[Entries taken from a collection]
==================================================

/-! ### Operations of Machine/Sums.lean -/

theorem State.Sound.setSum {s : State} {x : ChunkSum} (hs : s.Sound P Q) : (s.setSum x).Sound P Q := by
  unfold State.setSum
  exact .modTree hs

theorem State.Sound.ownChunk {s : State} {x : Chunk} {inverses : List (List (List Cplx) × Int)} {outExp : Int} (hs : s.Sound P Q) :
    (s.ownChunk x inverses outExp).Sound P Q := by
  unfold State.ownChunk
  dsimp only
  exact .setSum hs

theorem State.Sound.childChunk {s : State} {port : Nat} {x : Chunk} (hs : s.Sound P Q) : (s.childChunk port x).Sound P Q := by
  unfold State.childChunk
  dsimp only
  exact .ite hs (.ite hs (.setSum hs))

theorem State.Sound.gateChunk {s : State} {c n layer first : Nat} {prbs : List (Int × List Cplx)} {sat : Nat} (hs : s.Sound P Q) :
    (s.gateChunk c n layer first prbs sat).Sound P Q := by
  unfold State.gateChunk
  dsimp only
  exact .setGates hs

theorem State.Sound.deliverLayer {s : State} {layers : List ChunkSum} {x : ChunkSum} {layer : Nat} (hs : s.Sound P Q) :
    (s.deliverLayer layers x layer).Sound P Q := by
  unfold State.deliverLayer
  dsimp only
  exact .ite (.gateChunk hs) (.stairGate hs)

theorem State.Sound.deliverChunk {s : State} {x : ChunkSum} (hs : s.Sound P Q) : (s.deliverChunk x).Sound P Q := by
  unfold State.deliverChunk
  dsimp only
  exact .ite (.deliverLayer hs) (.ite (.forEach hs fun _ _ h1 => .deliverLayer h1) hs)

theorem State.Sound.finishedArrived {s : State} {x : Chunk} (hs : s.Sound P Q) : (s.finishedArrived x).Sound P Q := by
  unfold State.finishedArrived
  dsimp only
  exact .ite (.gateChunk hs) (.sendTo hs)

theorem State.Sound.useSupplement {s : State} {origin : Nat} {x : Chunk} (hs : s.Sound P Q) : (s.useSupplement origin x).Sound P Q := by
  unfold State.useSupplement
  dsimp only
  exact .bump (.modTree (.setSum hs))

theorem State.Sound.topMissing {s : State} {root c layer slot sym first : Nat} (hs : s.Sound P Q) :
    (s.topMissing root c layer slot sym first).Sound P Q := by
  unfold State.topMissing
  dsimp only
  exact .ite hs (by
      split
      · exact .useSupplement (.modTree (.modTree hs))
      · exact .modTree hs)

theorem State.Sound.topSupplement {s : State} {origin : Nat} {x : Chunk} (hs : s.Sound P Q) : (s.topSupplement origin x).Sound P Q := by
  unfold State.topSupplement
  dsimp only
  exact .ite (.bump hs) (.ite (.useSupplement hs) (.modTree hs))

theorem State.Sound.countMissing {s : State} {c n slot sym : Nat} (hs : s.Sound P Q) : (s.countMissing c n slot sym).Sound P Q := by
  unfold State.countMissing
  exact .ite hs (.degraded (.bump (.modTree hs)))

theorem State.Sound.completeSum {s : State} {x : ChunkSum} (hs : s.Sound P Q) : (s.completeSum x).Sound P Q := by
  unfold State.completeSum
  dsimp only
  exact .ite (.setSum hs) (.deliverChunk (.setSum (.modTree (.addTo (.ite hs (.countMissing hs))))))

theorem State.Sound.sendPartial {s : State} {a : Nat} {x : Chunk} (hs : s.Sound P Q) : (s.sendPartial a x).Sound P Q := by
  unfold State.sendPartial
  exact .ite (.sendUp hs) (.sendConfirmed hs)

theorem State.Sound.forwardChunk {s : State} {c layer slot sym first : Nat} (hs : s.Sound P Q) :
    (s.forwardChunk c layer slot sym first).Sound P Q := by
  unfold State.forwardChunk
  dsimp only
  split
  · exact hs
  · exact .ite hs (.ite (.completeSum (.forEach (.setSum hs) fun _ _ h2 => .topMissing h2)) (.setSum (.stairGate
      (.forEach hs fun _ _ h2 => .sendConfirmed h2))))

theorem State.Sound.stairOut {s : State} {r : CarrierRec} {n : Nat} {m : StairMsg} (hs : s.Sound P Q) : (s.stairOut r n m).Sound P Q := by
  unfold State.stairOut
  split
  · exact .layerOut hs
  · exact .sendPartial hs
  · exact .sendTo hs
  · exact hs

theorem State.Sound.pruneSums {s : State} (hs : s.Sound P Q) : (s.pruneSums).Sound P Q := by
  unfold State.pruneSums
  dsimp only
  exact .addTo (.modTree hs)

theorem State.Sound.setEpoch {s : State} {c : Nat} {e : Epoch} (hs : s.Sound P Q) : (s.setEpoch c e).Sound P Q := by
  unfold State.setEpoch
  dsimp only
  exact .setBeam hs fun x => { x with epochs := by simpa using x.epochs }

==================================================

WHAT TO WORK ON
Repeat every record exactly as written, please.

RESPONSE AREA
/-! ### Operations of Machine/Sums.lean -/

theorem State.Sound.setSum {s : State} {x : ChunkSum} (hs : s.Sound P Q) : (s.setSum x).Sound P Q := by
  unfold State.setSum
  exact .modTree hs

theorem State.Sound.ownChunk {s : State} {x : Chunk} {inverses : List (List (List Cplx) × Int)} {outExp : Int} (hs : s.Sound P Q) :
    (s.ownChunk x inverses outExp).Sound P Q := by
  unfold State.ownChunk
  dsimp only
  exact .setSum hs

theorem State.Sound.childChunk {s : State} {port : Nat} {x : Chunk} (hs : s.Sound P Q) : (s.childChunk port x).Sound P Q := by
  unfold State.childChunk
  dsimp only
  exact .ite hs (.ite hs (.setSum hs))

theorem State.Sound.gateChunk {s : State} {c n layer first : Nat} {prbs : List (Int × List Cplx)} {sat : Nat} (hs : s.Sound P Q) :
    (s.gateChunk c n layer first prbs sat).Sound P Q := by
  unfold State.gateChunk
  dsimp only
  exact .setGates hs

theorem State.Sound.deliverLayer {s : State} {layers : List ChunkSum} {x : ChunkSum} {layer : Nat} (hs : s.Sound P Q) :
    (s.deliverLayer layers x layer).Sound P Q := by
  unfold State.deliverLayer
  dsimp only
  exact .ite (.gateChunk hs) (.stairGate hs)

theorem State.Sound.deliverChunk {s : State} {x : ChunkSum} (hs : s.Sound P Q) : (s.deliverChunk x).Sound P Q := by
  unfold State.deliverChunk
  dsimp only
  exact .ite (.deliverLayer hs) (.ite (.forEach hs fun _ _ h1 => .deliverLayer h1) hs)

theorem State.Sound.finishedArrived {s : State} {x : Chunk} (hs : s.Sound P Q) : (s.finishedArrived x).Sound P Q := by
  unfold State.finishedArrived
  dsimp only
  exact .ite (.gateChunk hs) (.sendTo hs)

theorem State.Sound.useSupplement {s : State} {origin : Nat} {x : Chunk} (hs : s.Sound P Q) : (s.useSupplement origin x).Sound P Q := by
  unfold State.useSupplement
  dsimp only
  exact .bump (.modTree (.setSum hs))

theorem State.Sound.topMissing {s : State} {root c layer slot sym first : Nat} (hs : s.Sound P Q) :
    (s.topMissing root c layer slot sym first).Sound P Q := by
  unfold State.topMissing
  dsimp only
  exact .ite hs (by
      split
      · exact .useSupplement (.modTree (.modTree hs))
      · exact .modTree hs)

theorem State.Sound.topSupplement {s : State} {origin : Nat} {x : Chunk} (hs : s.Sound P Q) : (s.topSupplement origin x).Sound P Q := by
  unfold State.topSupplement
  dsimp only
  exact .ite (.bump hs) (.ite (.useSupplement hs) (.modTree hs))

theorem State.Sound.countMissing {s : State} {c n slot sym : Nat} (hs : s.Sound P Q) : (s.countMissing c n slot sym).Sound P Q := by
  unfold State.countMissing
  exact .ite hs (.degraded (.bump (.modTree hs)))

theorem State.Sound.completeSum {s : State} {x : ChunkSum} (hs : s.Sound P Q) : (s.completeSum x).Sound P Q := by
  unfold State.completeSum
  dsimp only
  exact .ite (.setSum hs) (.deliverChunk (.setSum (.modTree (.addTo (.ite hs (.countMissing hs))))))

theorem State.Sound.sendPartial {s : State} {a : Nat} {x : Chunk} (hs : s.Sound P Q) : (s.sendPartial a x).Sound P Q := by
  unfold State.sendPartial
  exact .ite (.sendUp hs) (.sendConfirmed hs)

theorem State.Sound.forwardChunk {s : State} {c layer slot sym first : Nat} (hs : s.Sound P Q) :
    (s.forwardChunk c layer slot sym first).Sound P Q := by
  unfold State.forwardChunk
  dsimp only
  split
  · exact hs
  · exact .ite hs (.ite (.completeSum (.forEach (.setSum hs) fun _ _ h2 => .topMissing h2)) (.setSum (.stairGate
      (.forEach hs fun _ _ h2 => .sendConfirmed h2))))

theorem State.Sound.stairOut {s : State} {r : CarrierRec} {n : Nat} {m : StairMsg} (hs : s.Sound P Q) : (s.stairOut r n m).Sound P Q := by
  unfold State.stairOut
  split
  · exact .layerOut hs
  · exact .sendPartial hs
  · exact .sendTo hs
  · exact hs

theorem State.Sound.pruneSums {s : State} (hs : s.Sound P Q) : (s.pruneSums).Sound P Q := by
  unfold State.pruneSums
  dsimp only
  exact .addTo (.modTree hs)

theorem State.Sound.setEpoch {s : State} {c : Nat} {e : Epoch} (hs : s.Sound P Q) : (s.setEpoch c e).Sound P Q := by
  unfold State.setEpoch
  dsimp only
  exact .setBeam hs fun x => { x with epochs := by simpa using x.epochs }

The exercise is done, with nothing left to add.